- Problem to work on: Only the lines below, from the one with "def eventS (f" through the one with "its level. -/", are to be written out, exactly.

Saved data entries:
>>>>

-- ==== Sys2Proof/Machine/Gleaner.lean ====
section
/-! DEFINITION. The gleaner's core cycle (07 R135, R141, R155), spawn bins (R151 to R153), ticks and the rebase sweep (02 R28,
12 R271). -/

namespace Sys2Proof.Machine

/-- An event of the environment: it happens between chains, so with a chain open the state stands. -/
def event (f : State → Chip) (s : State) : Host.Outcome State Fault Refusal :=
  match s.issue with
  | some _ => .next s
  | none => .next { s with now := f s }

/-- An event that changes more than the machine's tables. -/
def eventS (f : State → State) (s : State) : Host.Outcome State Fault Refusal :=
  match s.issue with
  | some _ => .next s
  | none => .next (f s)

/-! Groups whose resources have returned (07 R149). -/

/-- Every lane of a group is exited or absent, and nothing its threads issued is outstanding. -/
def Chip.groupFree (c : Chip) (g : Nat) : Bool :=
  (c.alive g).isEmpty && (c.queue g).isEmpty &&
    !(c.batches.any (fun p => decide (groupOf p.2.th = g))) &&
    !(c.accesses.any (fun p => decide (groupOf p.2.th = g) && (p.2.writes || p.2.storing)))

/-- Taking the spent groups that were spawned off the tables. What their visible lanes have arrived at stays arrived; their shadows were never
counted (13 R288). -/
def Chip.freeGroups (c : Chip) : Chip :=
  let gone := Sparse.keysWhere (fun g x => x.spawned && c.groupFree g) c.groups
  { c with groups := Sparse.only (fun g _ => !gone.contains g) c.groups
           threads := Sparse.only (fun t _ => !gone.contains (groupOf t)) c.threads
           teams := Sparse.mapVals (fun _ (k : Team) => { k with bars := Sparse.mapVals (fun _ (b : Barrier) =>
             { b with arrived := b.arrived.filter (fun t => !gone.contains (groupOf t) || c.visible t) }) k.bars }) c.teams }

/-- Whether a croft can take a group with a count of registers (07 R151, 09 R195). -/
def Chip.croftRoom (c : Chip) (croft regs : Nat) : Bool :=
  let gs := Sparse.keysWhere (fun g x => x.resident && decide (x.croft = croft) && !c.groupFree g) c.groups
  decide (32 * gs.length + 32 ≤ Config.slotsPerCroft) &&
    decide ((gs.map (fun g => 32 * (c.team (c.group g).team).regs)).sum + 32 * regs ≤ Config.regsPerCroft)

/-! Held press entries (24 R486). -/

/-- The thread that a held entry stops: its issuer, or the lowest present thread of the group. -/
def Chip.heldThread (c : Chip) (q : PressEntry) : Option Nat :=
  let t := 32 * q.group + q.lane
  if c.active t then some t else (c.alive q.group).head?

/-- The first plate of an entry that is not valid for its level. -/
def Chip.badPlate (c : Chip) (q : PressEntry) : Option Nat := q.plates.find? (fun n => !c.plateValid q.team n q.level)

/-- The held entries checked before a thread issues. -/
def Chip.heldFor (c : Chip) (t : Nat) : List (Nat × PressEntry) :=
  c.press.filter (fun p => decide (p.2.held = some (c.thread t).pc) && decide (p.2.level = (c.thread t).level) && decide (c.heldThread p.2 = some t))

/-- A thread that stands at its restart PC: its entries are released where every plate is valid; the first plate that is not
gives the fault it takes. -/
def heldFault (c : Chip) (t : Nat) : Option (Nat × Nat) :=
  (c.heldFor t).findSome? (fun p => (c.badPlate p.2).map (fun n => (p.2.team, n)))

/-- The code base of a thread's region. -/
def Chip.slotAt (c : Chip) (t : Nat) : Nat :=
  match c.region? (c.ctxOf t) (c.thread t).pc.toNat with
  | some r => slotOf r.base (c.thread t).pc.toNat
  | none => 0

/-- Checking the entries a thread is held by: released, or PLATE_FAULT subcode 3. -/
def checkHeld (e : State) (c : Chip) (t : Nat) : Chip :=
  match heldFault c t with
  | none => (c.heldFor t).foldl (fun c p => c.setPress p.1 { p.2 with held := none }) c
  | some (team, n) =>
    let pc := (c.thread t).pc
    takeTrap e c t pc pc causePlate 0 (BitVec.ofNat 32 (c.slotAt t + 16 * 3)) (BitVec.ofNat 32 n) (c.plown team n)

/-! The choice of a pen (07 R141) and of threads (R135). -/

/-- The ready threads of a pen. -/
def readyIn (e : State) (croft : Nat) (i : Nat) (p : Pen) : List Nat :=
  match p.code with
  | none => []
  | some f => (e.now.penThreads croft i).filter (fun t =>
      e.now.mayRun (e.now.teamOf t) && (threadReady e t f || (heldFault e.now t).isSome) && (match (e.now.thread t).due with | some d => decide (d.since < 256) | none => true))

/-- Neither paused nor yielding. -/
def Chip.lively (c : Chip) (t : Nat) : Bool := decide ((c.thread t).paused = 0) && (c.thread t).yielding.isNone

/-- The entry of a list with the least key, the first among equals. DESIGN CHOICE (log entry 110): R141 states a tie to the
lower pen index for step 1 only; pens of steps 2 and 3 that issued equally recently, or never, tie to it too. -/
def leastBy (key : Nat × Pen → Nat) (l : List (Nat × Pen)) : Option (Nat × Pen) :=
  l.foldl (fun b x => match b with
    | none => some x
    | some y => if key x < key y then some x else b) none

/-- The pen chosen, and the threads that qualify in it. -/
def choosePen (e : State) (croft : Nat) : Option (Nat × List Nat) :=
  let pens := (e.now.croft croft).pens
  let lively := fun (x : Nat × Pen) => (readyIn e croft x.1 x.2).filter e.now.lively
  let one := leastBy (fun x => x.2.starved.getD 0) (pens.filter (fun x => x.2.starved.isSome && !(lively x).isEmpty))
  let two := leastBy (fun x => x.2.last) (pens.filter (fun x => !(lively x).isEmpty))
  match one.orElse (fun _ => two) with
  | some x => some (x.1, lively x)
  | none => (leastBy (fun x => x.2.last) (pens.filter (fun x => !(readyIn e croft x.1 x.2).isEmpty))).map
      (fun x => (x.1, readyIn e croft x.1 x.2))

/-- The thread of a list that issued least recently, the earlier resident group first. -/
def Chip.leastRecent (c : Chip) (l : List Nat) : Option Nat :=
  l.foldl (fun b t => match b with
    | none => some t
    | some u =>
      if (c.thread t).lastIssue < (c.thread u).lastIssue ∨
          ((c.thread t).lastIssue = (c.thread u).lastIssue ∧ (c.group (groupOf t)).order < (c.group (groupOf u)).order) then some t else b) none

/-- The threads of an issue group: at most one for each home lane; the lanes of a protected pair together (21 R456). -/
def Chip.pickLanes (c : Chip) (ts : List Nat) : List Nat :=
  (List.range 16).foldl (fun ms j =>
    let even := c.leastRecent (ts.filter (fun t => decide (laneOf t = 2 * j) && (!c.guarded t || ts.contains (t + 1))))
    let odd := match even with
      | some t => if c.guarded t then some (t + 1) else c.leastRecent (ts.filter (fun u => decide (laneOf u = 2 * j + 1) && !c.guarded u))
      | none => c.leastRecent (ts.filter (fun u => decide (laneOf u = 2 * j + 1) && !c.guarded u))
    ms ++ even.toList ++ odd.toList) []

/-- One core cycle of a croft beyond the issue: fairness, pauses and yields; on a core's first croft, the cycle counts of its
teams and the timers of its bins. What belongs to a team that may not execute stands (18 R395). -/
def countCycle (e : State) (c : Chip) (croft : Nat) (chosen : Option Nat) : Chip :=
  let f := c.croft croft
  let (stamp, c) := c.tickStamp
  let pens := Sparse.mapVals (fun i (p : Pen) =>
    if chosen = some i then { p with fair := 0, starved := none, last := stamp }
    else if ((readyIn e croft i p).filter e.now.lively).isEmpty then p
    else
      let lim := (c.ctx p.ctx).fairlim
      { p with fair := p.fair + 1, starved := if p.starved.isNone && decide (lim ≤ p.fair + 1) then some stamp else p.starved }) f.pens
  let c := c.setCroft croft { f with pens := pens }
  let here := fun t => decide (c.croftOf t = croft) && e.now.mayRun (e.now.teamOf t)
  let c := { c with threads := Sparse.mapVals (fun t (x : Thread) =>
    if !here t || (decide (x.paused = 0) && x.yielding.isNone) then x
    else
      let y := match x.yielding with
        | some (ps, n) =>
          let left := ps.filter (fun p => decide (chosen ≠ some p))
          if left.isEmpty ∨ n ≤ 1 then none else some (left, n - 1)
        | none => none
      { x with paused := x.paused - 1, yielding := y }) c.threads }
  if croft % 4 ≠ 0 then c
  else
    let core := croft / 4
    let k := c.core core
    let c := c.setCore core { k with bins := Sparse.mapVals (fun _ (b : Bin) => if e.now.mayRun b.team then { b with timer := b.timer - 1 } else b) k.bins }
    { c with teams := Sparse.mapVals (fun _ (t : Team) => if t.core = some core then { t with cycle := t.cycle + 1 } else t) c.teams }

/-- The groups of a croft: their barriers and collectives are checked in each core cycle (07 R156, 13 R285). -/
def Chip.groupsOn (c : Chip) (croft : Nat) : List Nat := Sparse.keysWhere (fun _ g => decide (g.croft = croft) && g.resident) c.groups

/-- ISSUE_GROUP: one core cycle of a croft. The chosen pen's chain opens for the issue group; a thread held by a press entry
takes its fault instead. -/
def execIssueGroup (croft : Nat) (s : State) : Host.Outcome State Fault Refusal :=
  match s.issue with
  | some _ => .next s
  | none =>
    match choosePen s croft with
    | none => .next { s with now := (countCycle s s.now croft none).settleWaits (s.now.groupsOn croft) }
    | some (i, ts) =>
      let ms := s.now.pickLanes ts
      let c := countCycle s s.now croft (some i)
      let c := ms.foldl (fun c t => if (s.now.heldFor t).isEmpty then c else checkHeld s c t) c
      let ms := ms.filter (fun t => (heldFault s.now t).isNone)
      match ms with
      | [] => .next { s with now := c }
      | t :: _ =>
        let code := (Sparse.find? (s.now.croft croft).pens i).bind (·.code)
        let pc := (s.now.thread t).pc
        let c := code.elim c (touchFetch s c t pc)
        .next { s with now := c, base := none, issue := some { members := ms, pc := pc, pen := some i, code := code } }

/-- PEN_STARVED: a pen whose counter has reached FAIRLIM is starved (07 R141). -/
def execPenStarved (croft pen : Nat) (s : State) : Host.Outcome State Fault Refusal :=
  event (fun e =>
    let c := e.now
    let f := c.croft croft
    match Sparse.find? f.pens pen with
    | none => c
    | some p =>
      if p.starved.isSome ∨ p.fair < (c.ctx p.ctx).fairlim then c
      else
        let (stamp, c) := c.tickStamp
        c.setCroft croft { f with pens := Sparse.set f.pens pen { p with starved := some stamp } }) s

/-- PAUSE_EXPIRY: the count has run out; the flag is the count, so nothing is left to change. -/
def execPauseExpiry (th : Nat) (s : State) : Host.Outcome State Fault Refusal :=
  event (fun e =>
    let x := e.now.thread th
    if x.paused = 1 then e.now.setThread th { x with paused := 0 } else e.now) s

/-- YIELD_END: the flag lapses once no pen of its list is left, or its cycles have passed (07 R155). -/
def execYieldEnd (th : Nat) (s : State) : Host.Outcome State Fault Refusal :=
  event (fun e =>
    let x := e.now.thread th
    match x.yielding with
    | some (ps, n) => if ps.isEmpty ∨ n = 0 then e.now.setThread th { x with yielding := none } else e.now
    | none => e.now) s

/-! Spawn bins (07 R151 to R153). -/

/-- BIN_TIMER_EXPIRY. -/
def execBinTimerExpiry (core bin : Nat) (s : State) : Host.Outcome State Fault Refusal :=
  event (fun e =>
    let k := e.now.core core
    match Sparse.find? k.bins bin with
    | some b => if b.timer = 0 ∧ e.now.mayRun b.team = true then e.now.setCore core { k with bins := Sparse.set k.bins bin { b with closed := true } } else e.now
    | none => e.now) s

/-- A spawned thread as it first issues (07 R153). -/
def spawnedThread (entry : Addr) (arg : Word) (lvl : Level) : Thread :=
  { present := true, place := .saved false, pc := entry, level := lvl, entering := true, regs := [(0, { bits := arg })] }

/-- The group a bin launches as, on a croft. -/
def launchBin (c : Chip) (croft : Nat) (b : Bin) : Chip :=
  let (g, c) := c.fresh
  let (order, c) := c.tickStamp
  let n := b.args.length
  let lanes := if (c.team b.team).guarded then n / 2 else n
  let c := c.setGroup g { team := b.team, croft := croft, spawned := true, resident := true, order := order
                          masks := [(0, BitVec.ofNat 32 (2 ^ lanes - 1))] }
  let c := (List.range n).foldl (fun c l => match b.args[l]? with
    | some (arg, lvl) => c.setThread (32 * g + l) (spawnedThread b.entry arg lvl)
    | none => c) c
  c.moveAll ((List.range n).map (fun l => 32 * g + l))

/-- BIN_LAUNCH: a closed bin launches as a fresh group on a croft with room; with no room on its core it waits, taking no
further thread. -/
def execBinLaunch (core bin croft : Nat) (s : State) : Host.Outcome State Fault Refusal :=
  event (fun e =>
    let c := e.now.freeGroups
    let k := c.core core
    match Sparse.find? k.bins bin with
    | none => e.now
    | some b =>
      let regs := (c.team b.team).regs
      if !b.closed || !c.mayRun b.team || decide (croft / 4 ≠ core) then e.now
      else if c.croftRoom croft regs then launchBin (c.setCore core { k with bins := Sparse.erase k.bins bin }) croft b
      else if (List.range 4).any (fun i => c.croftRoom (4 * core + i) regs) then e.now
      else c.setCore core { k with bins := Sparse.set k.bins bin { b with awaiting := true } }) s

/-! Ticks (02 R28) and the rebase sweep (12 R270 to R272). -/

/-- Every core with its clock one tick on (12 R252). -/
def Chip.tickClocks (c : Chip) : Sparse Core :=
  (List.range Config.cores).map (fun k => (k, { c.core k with clk := min (2 ^ 48 - 1) ((c.core k).clk + 1) }))

/-- A thread one tick on: its wait and its hold. The count of a grid barrier's waiter stops while a team of the grid is saved (13
R290). -/
def Chip.tickThread (c : Chip) (i : Nat) (t : Thread) : Thread :=
  let frozen := fun (k : WaitKind) => decide (k = .grid) &&
    c.teams.any (fun p => decide (p.2.launch = (c.team (c.teamOf i)).launch) && p.2.live && p.2.core.isNone)
  if !c.mayRun (c.teamOf i) then t else
  let place := match t.place with
    | .waiting r => if (Sparse.find? t.grants r.place).isSome || frozen r.kind then t.place else .waiting { r with waited := r.waited + 1 }
    | p => p
  { t with place := place, held := t.held.map (fun h => (h.1, h.2 + 1)) }

/-- Steps 1 and 2 of a sweep (12 R271): the base rises, the generation flips, and every clock is raised past the base. Stored times of
the old generation are rewritten as they are met. -/
def Chip.rebase (c : Chip) (base : Nat) : Chip :=
  { c with
    timeBase := base, generation := !c.generation
    cores := Sparse.mapVals (fun _ (k : Core) => { k with clk := min (2 ^ 48 - 1) (max k.clk (base + 1)) }) c.allCores }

<<<<

- Task response:
def eventS (f : State → State) (s : State) : Host.Outcome State Fault Refusal :=
  match s.issue with
  | some _ => .next s
  | none => .next (f s)

/-! Groups whose resources have returned (07 R149). -/

/-- Every lane of a group is exited or absent, and nothing its threads issued is outstanding. -/
def Chip.groupFree (c : Chip) (g : Nat) : Bool :=
  (c.alive g).isEmpty && (c.queue g).isEmpty &&
    !(c.batches.any (fun p => decide (groupOf p.2.th = g))) &&
    !(c.accesses.any (fun p => decide (groupOf p.2.th = g) && (p.2.writes || p.2.storing)))

/-- Taking the spent groups that were spawned off the tables. What their visible lanes have arrived at stays arrived; their shadows were never
counted (13 R288). -/
def Chip.freeGroups (c : Chip) : Chip :=
  let gone := Sparse.keysWhere (fun g x => x.spawned && c.groupFree g) c.groups
  { c with groups := Sparse.only (fun g _ => !gone.contains g) c.groups
           threads := Sparse.only (fun t _ => !gone.contains (groupOf t)) c.threads
           teams := Sparse.mapVals (fun _ (k : Team) => { k with bars := Sparse.mapVals (fun _ (b : Barrier) =>
             { b with arrived := b.arrived.filter (fun t => !gone.contains (groupOf t) || c.visible t) }) k.bars }) c.teams }

/-- Whether a croft can take a group with a count of registers (07 R151, 09 R195). -/
def Chip.croftRoom (c : Chip) (croft regs : Nat) : Bool :=
  let gs := Sparse.keysWhere (fun g x => x.resident && decide (x.croft = croft) && !c.groupFree g) c.groups
  decide (32 * gs.length + 32 ≤ Config.slotsPerCroft) &&
    decide ((gs.map (fun g => 32 * (c.team (c.group g).team).regs)).sum + 32 * regs ≤ Config.regsPerCroft)

/-! Held press entries (24 R486). -/

/-- The thread that a held entry stops: its issuer, or the lowest present thread of the group. -/
def Chip.heldThread (c : Chip) (q : PressEntry) : Option Nat :=
  let t := 32 * q.group + q.lane
  if c.active t then some t else (c.alive q.group).head?

/-- The first plate of an entry that is not valid for its level. -/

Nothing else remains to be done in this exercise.